Tuesday, February 25, 2020

Jimmy inherits the wind (March 5, 1998)






March 5, 1998

 I can't help thinking how odd it is that Jimmy is now director of a library.
 His manipulating himself into the post is less puzzling than the desire for it, though that is looking at it from a much more distant perspective.
 "We grow old, We grow old, we drink our coffee cold," T.S. Eliot wrote in The Love Song of J Alfred Prufock, and in Jimmy's case, it is true.
 Age makes conservatives of us all, even Jimmy.
 When we were young, we believed Jimmy would be a king, someone akin to JFK, with an ability to convert the world to his purposes. In our hometown, adults feared his influence over their children, some even moving out of the state to avoid his stealing their children's souls.
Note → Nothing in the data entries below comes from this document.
/-- SPASS: up to 256 bytes between scratchpads of one compute die; the second source line is read a tick after the first
through the transfer-read port of the source, the write lands on tick +5 on the own tile and +23 on another, later where its
port is full; of passes that meet on the port the lower source tile's go first (R197, R198). DEDUCED (log 12). -/
def opSpass (t : Nat) (sdesc : BitVec 6) (soff : BitVec 8) (ddesc : BitVec 6) (doff : BitVec 8) (len : BitVec 3)
    (s : State) : Host.Outcome State Fault Refusal :=
  let x := tileOf s t
  let tick := tickOf s t
  let n := 32 * count len
  let sa := effAddr x sdesc.toNat soff.toNat
  let da := effAddr x ddesc.toNat doff.toNat
  let n1 := min n (512 - sa % 512)
  let su := scratchSpan s sa n
  let du := scratchSpan s da n
  let st := (su.map (·.1)).getD t
  let toTile : Nat → Nat → Nat := fun u k => if u = t then k else localTick (tileOf s u) (gridTick x k)
  let busy := match su with
    | some (st, u) => if readBusy (tileOf s st) (.xferRead u) (toTile st tick) (linesOf sa n) then [2] else []
    | none => []
  let ownDst := (du.map (·.1)) == some t
  .next <| issueOp s t 4 false
      (slotHold x tick 4 ++ flightKinds x tick (spanOf sa n ++ (if ownDst then spanOf da n else [])) ++ farFlight s t st tick (spanOf sa n)
        ++ busy) false fun s =>
    match su, du with
    | some (st, u), some (dt, du) =>
      if sa % 32 ≠ 0 || da % 32 ≠ 0 || !sameGroup t st || !sameGroup t dt || !tileSpanOk s t sa n
          || !tileSpanOk s t da n then xferErr s t 4 errRange 0 0 0 (pcOf s t)
      else
        let lines := linesOf da n
        let land := if dt = t then tick + 5 else tick + 23
        let port := Port.shortWrite du
        let room := passRoom (tileOf s dt) port t lines.length 64 (toTile dt land)
        let late := room - toTile dt land
        let s := modTile (readFinds s sa n) t fun y =>
          (y.schedAll (⟨tick, false, 4, .moveLine sa n1 da (land + late), tick⟩ ::
            (if n1 < n then [⟨tick + 1, false, 4, .moveLine (sa + n1) (n - n1) (da + n1) (land + late), tick⟩] else []))).use
            (slotUse 4 tick 1)
        let s := modTile s st fun y => y.use (readUses (.xferRead u) (toTile st tick) (linesOf sa n))
        let s := modTile s dt fun y =>
          (y.mark ((spanOf da n).map fun r =>
            ⟨r, 4, toTile dt (if dt = t then tick else tick + 1), toTile dt land + 1, room + 1, false, 1⟩)).use
            (lines.map fun _ => ⟨port, room, t⟩)
        displace s dt port t 64 room
    | _, _ => xferErr s t 4 errRange 0 0 0 (pcOf s t)

/-! ### The long pass (R190 to R196) -/

/-- The fields of a long-pass template read from its 64 bytes as a number (R190). -/
def tMode (d : Nat) : Nat := bitsOf d 0 8
def tHandover (d : Nat) : Bool := bitOf d 8
def tDstRel (d : Nat) : Bool := bitOf d 9
def tChunk (d : Nat) : Nat := bitsOf d 16 16
def tPiece (d : Nat) : Nat := 32 * bitsOf d 32 32
def tN1 (d : Nat) : Nat := bitsOf d 64 32
def tN2 (d : Nat) : Nat := bitsOf d 96 32
def tAmt (d : Nat) : Nat := bitsOf d 384 8
def tStride (d lo : Nat) : Int := 32 * signed 32 (bitsOf d lo 32)

/-- The pieces of a transfer. -/
def tPieces (d : Nat) : Nat := tN1 d * tN2 d

/-- The strided address of piece `k` from a base, the strides at `lo` and `lo + 32` (R191). -/
def strided (d base lo k : Nat) : Nat :=
  unsigned 64 ((base : Int) + tStride d lo * (k % tN1 d : Nat) + tStride d (lo + 32) * (k / tN1 d : Nat))

/-- Whether a write of what is neither a program nor an engine has reached a byte since the issue (R24). -/
def Transfer.isForeign (f : Transfer) (a : Nat) : Bool := f.foreign.any fun p => decide (p.1 ≤ a) && decide (a < p.1 + p.2)

/-- Whether a byte of memory holds what it held at the issue. -/
def Transfer.same (s : State) (f : Transfer) (a : Nat) : Bool := Memory.read f.snap a == readByte s a

/-- A byte that a transfer reads from module address `a`: what is there, when that has not changed since the issue; undefined,
when a program or an engine has written it (R195); of a 64-byte granule that others have written, the old or the new contents
whole (R24). `k` names the free values. -/
def srcByte (s : State) (f : Transfer) (k a : Nat) : Byte :=
  if f.same s a then readByte s a
  else if f.isForeign a then
    (if Config.freeValue (f.free + a / 64) % 2 = 0 then Memory.read f.snap a else readByte s a)
  else BitVec.ofNat 8 (Config.freeValue (f.free + k))

/-- Entry `k` of a transfer's index list, an undefined value where the list has been overwritten since the issue (R192,
R195). -/
def idxEntry (s : State) (f : Transfer) (k : Nat) : Nat :=
  leNat ((List.range 4).map fun b => srcByte s f (2 ^ 48 + 4 * k + b) (f.idx + 4 * k + b))

/-- Whether piece `k` is skipped by its index (R192). -/
def pieceSkipped (s : State) (f : Transfer) (k : Nat) : Bool := tMode f.tdata != 0 && idxEntry s f k == 0xFFFFFFFF

/-- The source address of piece `k`. -/
def pieceSrc (s : State) (f : Transfer) (k : Nat) : Nat :=
  if tMode f.tdata = 1 then (f.src + 512 * idxEntry s f k) % 2 ^ 64 else strided f.tdata f.src 256 k

/-- The destination address of piece `k`. -/
def pieceDst (s : State) (f : Transfer) (k : Nat) : Nat :=
  if tMode f.tdata = 2 then (f.dst + 512 * idxEntry s f k) % 2 ^ 64 else strided f.tdata f.dst 320 k

/-- Whether piece `k` passes R62 for its index-derived address, its alignment included (R191, R192, R196). -/
def pieceOk (s : State) (t : Nat) (f : Transfer) (k : Nat) : Bool :=
  let a := if tMode f.tdata = 1 then pieceSrc s f k else pieceDst s f k
  pieceSkipped s f k || tMode f.tdata == 0 || (a % 32 == 0 && tileSpanOk s t a (tPiece f.tdata))

/-- The outstanding transfers of an engine, in issue order (R194). -/
def engXfers (x : Tile) (eng : Nat) : List Transfer := x.xfers.filter (·.eng == eng)

/-- TIL_LPASS brought up to date. -/
def syncLpass (s : State) (t : Nat) : State :=
  let x := tileOf s t
  wrs s [(TIL_LPASS_outstanding0 t, (engXfers x 0).length), (TIL_LPASS_outstanding1 t, (engXfers x 1).length)]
 As a rock and roll star, Jimmy could have become another John Lennon, only he grew too bored too quickly, and preferred quite nights alone at home with the TV and a snack from Quick Chek.
 Like a cat, Jimmy always managed to land on his feet. When he got fired from a job, he found someone to support him. When he got thrown out of an apartment, he managed to find someone to take him in.
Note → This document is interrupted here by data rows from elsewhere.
-- ==== Sys2Proof/Machine/Vector.lean ====
section
/-! DEFINITION. The vector engine and the tray's read side (06_vector_engine_and_aides.md, R143 to R156; the generator of
13_determinism_and_audit.md, R332; row tags of R333). -/

namespace Sys2Proof.Machine

/-! ### Random words (R332) -/

/-- One round of Philox-4×32 on the counter words with the key of the round. -/
def philoxRound (k0 k1 : Nat) (c : Nat × Nat × Nat × Nat) : Nat × Nat × Nat × Nat :=
  let (c0, c1, c2, c3) := c
  let p0 := 0xD2511F53 * c0
  let p1 := 0xCD9E8D57 * c2
  (p1 / 2 ^ 32 ^^^ c1 ^^^ k0, p1 % 2 ^ 32, p0 / 2 ^ 32 ^^^ c3 ^^^ k1, p0 % 2 ^ 32)

/-- `n` rounds of Philox-4×32. -/
def philoxRounds : Nat → Nat → Nat → Nat × Nat × Nat × Nat → Nat × Nat × Nat × Nat
  | 0, _, _, c => c
  | n + 1, k0, k1, c =>
    philoxRounds n ((k0 + 0x9E3779B9) % 2 ^ 32) ((k1 + 0xBB67AE85) % 2 ^ 32) (philoxRound k0 k1 c)

/-- The random word of element `e` of VE stream `q` on a logical tile under a 128-bit seed (R332). -/
def philoxWord (seed tile q e : Nat) : Nat :=
  let e := e % 2 ^ 48
  let b := e / 4
  let c0 := bitsOf b 0 32
  let c1 := bitsOf b 32 16 + q % 256 * 2 ^ 16
  let c2 := (tile % 4096) ^^^ bitsOf seed 64 32
  let c3 := bitsOf seed 96 32
  let r := philoxRounds 10 (bitsOf seed 0 32) (bitsOf seed 32 32) (c0, c1, c2, c3)
  match e % 4 with
  | 0 => r.1
  | 1 => r.2.1
  | 2 => r.2.2.1
  | _ => r.2.2.2

/-- The seed of the run a tile serves (R331). -/
def seedOf (s : State) (t : Nat) : Nat :=
  match (runOfTile s t).bind (Store.get? s.runs) with
  | some r => r.seed
  | none => 0

/-! ### Rows -/

/-- The lanes of a VE (VE_CAP.lanes). -/
def lanes : Nat := 256

/-- The element width of a VE format (R148). -/
def veBits (f : Nat) : Nat := if f = 0x10 ∨ f = 0x11 then 32 else if f = 0x12 then 160 else fmtBits f

/-- The bytes of a packed row (R148, R149). -/
def packedBytes (f : Nat) : Nat := lanes * veBits f / 8 + (if fmtMx f then lanes / 32 else 0)

/-- The lane values of a source or auxiliary row, as FP32 codes; FP32 and INT32 elements as raw bits (R148). -/
def rowLanes (f : Nat) (bs : Bytes) : List Nat :=
  (List.range lanes).map fun j =>
    if f = 0x10 ∨ f = 0x11 then fieldLE bs (4 * j) 4
    else roundV (elemVal f false (elemAt bs (fmtBits f) j))

/-- The number of vectors and their extent that a destination is cut into (R149). -/
def destVectors (c : Chain) : Nat × Nat :=
  if c.layout = 0 then (1, lanes) else (lanes / fmtK c.outFmt c.vecSparse, fmtK c.outFmt c.vecSparse)

/-- The bytes of a destination (R149). -/
def destBytes (c : Chain) : Nat :=
  if c.layout = 0 then packedBytes c.outFmt
  else (destVectors c).1 * (vecBytes c.outFmt c.vecSparse + (if c.layout = 2 then 32 else 0))

/-! ### Stages (R150 to R153) -/

/-- The lanes and masks while a chain runs. -/
structure ChainSt where
  x : List Nat
  m1 : List Bool
  m2 : List Bool
  m3 : List Bool
deriving DecidableEq, Repr

/-- Mask `m` of a chain: m0 is always true (R150). -/
def ChainSt.mask (c : ChainSt) (m : Nat) : List Bool :=
  match m with
  | 0 => List.replicate lanes true
  | 1 => c.m1
  | 2 => c.m2
  | _ => c.m3

/-- A mask written by a mask stage (R150 mdst). -/
def ChainSt.setMask (c : ChainSt) (m : Nat) (l : List Bool) : ChainSt :=
  match m with
  | 1 => { c with m1 := l }
  | 2 => { c with m2 := l }
  | 3 => { c with m3 := l }
  | _ => c

/-- What the stages of one chain read: constant banks, auxiliary row as lanes and as bytes, the long entry's L values and
anchor, a stream's word for a lane. -/
structure ChainEnv where
  bank : Nat → Nat → Nat
  aux : Nat → Nat
  auxBytes : Bytes
  longL : Nat → Int
  anchor : Int
  word : Nat → Nat → Nat

/-- The mask a mask stage writes: FCMPLT to FCMPNE, MLD, MOR (R151). -/
def stageMask (env : ChainEnv) (st : Stage) (c : ChainSt) (b : Nat → Nat) (act : Nat → Bool) (j : Nat) : Bool :=
  let x := c.x.getD j 0
  match st.op with
  | 0x10 => lt32 x (b j) && act j
  | 0x11 => (!isNan32 x && !isNan32 (b j) && !lt32 x (b j)) && act j
  | 0x12 => eq32 x (b j) && act j
  | 0x13 => !eq32 x (b j) && act j
  | 0x14 => bitOf (leNat (env.auxBytes.take 32)) j
  | _ => (c.mask st.mdst).getD j false || act j

/-- The value of an active lane after a stage that is no mask stage (R151, R152). -/
def stageLane (env : ChainEnv) (st : Stage) (c : ChainSt) (b : Nat → Nat) (active : List Nat) (j : Nat) : Nat :=
  let x := c.x.getD j 0
  let k := st.bank
  let k' := (st.bank + 1) % 16
  match st.op with
  | 0x01 => add32 x (b j)
  | 0x02 => sub32 x (b j)
  | 0x03 => mul32 x (b j)
  | 0x04 => fma32 x (env.bank k j) (env.bank k' j)
  | 0x05 => max32 x (b j)
  | 0x06 => min32 x (b j)
  | 0x07 => if isNan32 x then nan32 else x % 2 ^ 31
  | 0x08 => fneg32 x
  | 0x09 => recip32 x
  | 0x0A => rsqrt32 x
  | 0x0B => pwl32 ((List.range 256).map (env.bank k)) ((List.range 256).map (env.bank k')) (bitsOf st.imm 0 16 * 2 ^ 16)
      (bitsOf st.imm 16 16 * 2 ^ 16) x
  | 0x0C => sum32 active
  | 0x0D => active.foldl max32 (inf32 true)
  | 0x0E => b j
  | 0x18 => itof32 x
  | 0x19 => unsigned 32 (toIntSat (-(2 ^ 31)) (2 ^ 31 - 1) x)
  | 0x1A => (x + b j) % 2 ^ 32
  | 0x1B => x &&& b j
  | 0x1C => splitH x
  | 0x1D => splitL x
  | 0x1E => roundInt32 (env.word st.stream j / 256 : Nat) (-24)
  | 0x20 => roundInt32 (env.longL j) env.anchor
  | _ => x

/-- One stage (R150). -/
def runStage (env : ChainEnv) (c : ChainSt) (st : Stage) : ChainSt :=
  let b : Nat → Nat := fun j =>
    match st.bsrc with
    | 0 => st.imm
    | 1 => env.bank st.bank j
    | _ => env.aux j
  let m := c.mask st.msel
  let act : Nat → Bool := fun j => m.getD j false != st.mneg
  if 0x10 ≤ st.op ∧ st.op ≤ 0x15 then c.setMask st.mdst ((List.range lanes).map (stageMask env st c b act))
  else
    let active := ((List.range lanes).filter act).map fun j => c.x.getD j 0
    { c with x := (List.range lanes).map fun j => if act j then stageLane env st c b active j else c.x.getD j 0 }

/-- The constant banks a stage names (R151, R156). -/
def stageBanks (st : Stage) : List Nat :=
  if st.op = 0x04 ∨ st.op = 0x0B then [st.bank, (st.bank + 1) % 16]
  else if st.bsrc = 1 then [st.bank] else []

/-- The random streams a chain uses (R153). -/
def chainStreams (c : Chain) : List Nat :=
  ((c.stages.filter (·.op == 0x1E)).map (·.stream) ++ (if c.outSr then [c.outStream] else [])).eraseDups

/-! ### Output conversion (R154, R155) -/

/-- The exponent of an MX element format's largest value (R110). -/
def mxMaxExp (f : Nat) : Int :=
  match f with
  | 4 => 8 | 5 => 15 | 6 => 4 | 7 => 2 | 8 => 2 | _ => 0

/-- One lane converted to a narrow format, `sc` being the block's scale exponent for an MX format (R110, R154). -/
def convLane (f : Nat) (sr : Option Nat) (sc : Int) (x : Nat) : Nat :=
  match f with
  | 0 => narrowF toE4M3 sr 0 x
  | 1 => narrowF toE5M2 sr 0 x
  | 2 => unsigned 8 (toIntSat (-128) 127 x)
  | 3 => unsigned 4 (toIntSat (-8) 7 x)
  | 4 => narrowF toE4M3 sr sc x
  | 5 => narrowF { toE5M2 with infCode := 0x7B } sr sc x
  | 6 => narrowF toE3M2 sr sc x
  | 7 => narrowF toE2M3 sr sc x
  | 8 => narrowF toE2M1 sr sc x
  | 9 => narrowMxInt8 sr sc x
  | 10 => narrowF toBF16 sr 0 x
  | 11 => narrowF toFP16 sr 0 x
  | _ => x

/-- Whether a converted code is a zero. -/
def convZero (f code : Nat) : Bool :=
  if f = 2 ∨ f = 3 ∨ f = 9 then code == 0
  else if f = 0x10 ∨ f = 0x11 then code % 2 ^ 31 == 0
  else code % 2 ^ (fmtBits f - 1) == 0

/-- The codes of a row and the scale byte of each 32-lane block (R110, R154). -/
def convRow (f : Nat) (x : List Nat) (w : List Bool) (sr : Option (Nat → Nat)) : List Nat × List Nat :=
  let val : Nat → Nat := fun j => if w.getD j false then x.getD j 0 else 0
  let scales := (List.range (lanes / 32)).map fun b => mxScale (mxMaxExp f) ((rangeFrom (32 * b) 32).map val)
  let codes := (List.range lanes).map fun j =>
    let sc := scales.getD (j / 32) 0
    if fmtMx f ∧ sc = 0xFF then 0
    else convLane f (sr.map fun g => g j) (if fmtMx f then (sc : Int) - 127 else 0) (x.getD j 0)
  (codes, scales)

/-- Codes of a width packed as a bit string (R97). -/
def packCodes (w : Nat) (l : List Nat) : Nat := l.foldr (fun c a => a * 2 ^ w + c % 2 ^ w) 0

/-- The destination bytes of a chain with their bit masks (R149, R155): each vector's elements, scales, padding and
granule. -/
def destRow (c : Chain) (codes scales : List Nat) (w : List Bool) : List (Byte × Byte) :=
  let (n, k) := destVectors c
  let wd := veBits c.outFmt
  let vecs := (List.range n).map fun v =>
    let ls := rangeFrom (v * k) k
    let val := packCodes wd (ls.map fun j => codes.getD j 0)
    let msk := packCodes wd (ls.map fun j => if w.getD j false then 2 ^ wd - 1 else 0)
    let elems := List.zip (toLE (k * wd / 8) val) (toLE (k * wd / 8) msk)
    let scl := if fmtMx c.outFmt then (List.range (k / 32)).map fun b =>
        let blk := rangeFrom (v * k + 32 * b) 32
        (BitVec.ofNat 8 (scales.getD (v * k / 32 + b) 0), if blk.any (fun j => w.getD j false) then (0xFF : Byte) else 0)
      else []
    let body := elems ++ scl
    if c.layout = 0 then body
    else
      let pad := List.replicate (vecBytes c.outFmt c.vecSparse - body.length) ((0 : Byte), (0xFF : Byte))
      let gran := if c.layout = 2 then
          let bit : Nat → Bool := fun g => (rangeFrom (v * k + 128 * g) (min k 128)).all fun j =>
            !w.getD j false || (convZero c.outFmt (codes.getD j 0) && !(fmtMx c.outFmt && scales.getD (j / 32) 0 == 0xFF))
          plain (toLE 32 (((List.range (vecGroups c.outFmt c.vecSparse)).filter bit).foldl (fun a g => a + 2 ^ g) 0))
        else []
      body ++ pad ++ gran
  vecs.flatten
 More than once, I saw doom for him, only to watch him twist it into an opportunity. He was never short food or computers. He rarely had to walk to work. And he always managed to find himself in a position of authority, when he had to earn his keep.
 I have seen him working in a variety of jobs, from his days loading trucks in the Little Falls Laundry to those days waiting on customers at the Ledgewood Dunkin Donuts. But when he first got his part time job in the library, I thought: "Now isn't that quaint. He found a niche."
 I didn't know how large a niche at the time, nor did I think it would ever amount to a career. I must admit I admired him when he stretched it out into years, working his 20 hours a week, living off Rick, and when that failed, finding himself a room with a hot plate where he could cook and remain comfortable without having to seek a second job. Year after year, he kept that post, and then, late last year, the director decided to retire.
  And because he was there so long, the trustees gave the job to him, grandfathering him into the position so that he would never have to get a degree.
 How odd!
 One more brilliant manipulation in a life of such manipulations, and yet, sadly, something of a letdown, a settling for less, when my own expectations remained high for him, even when his own had cooled.
 "We grow old! We grow old! We drink our coffee cold."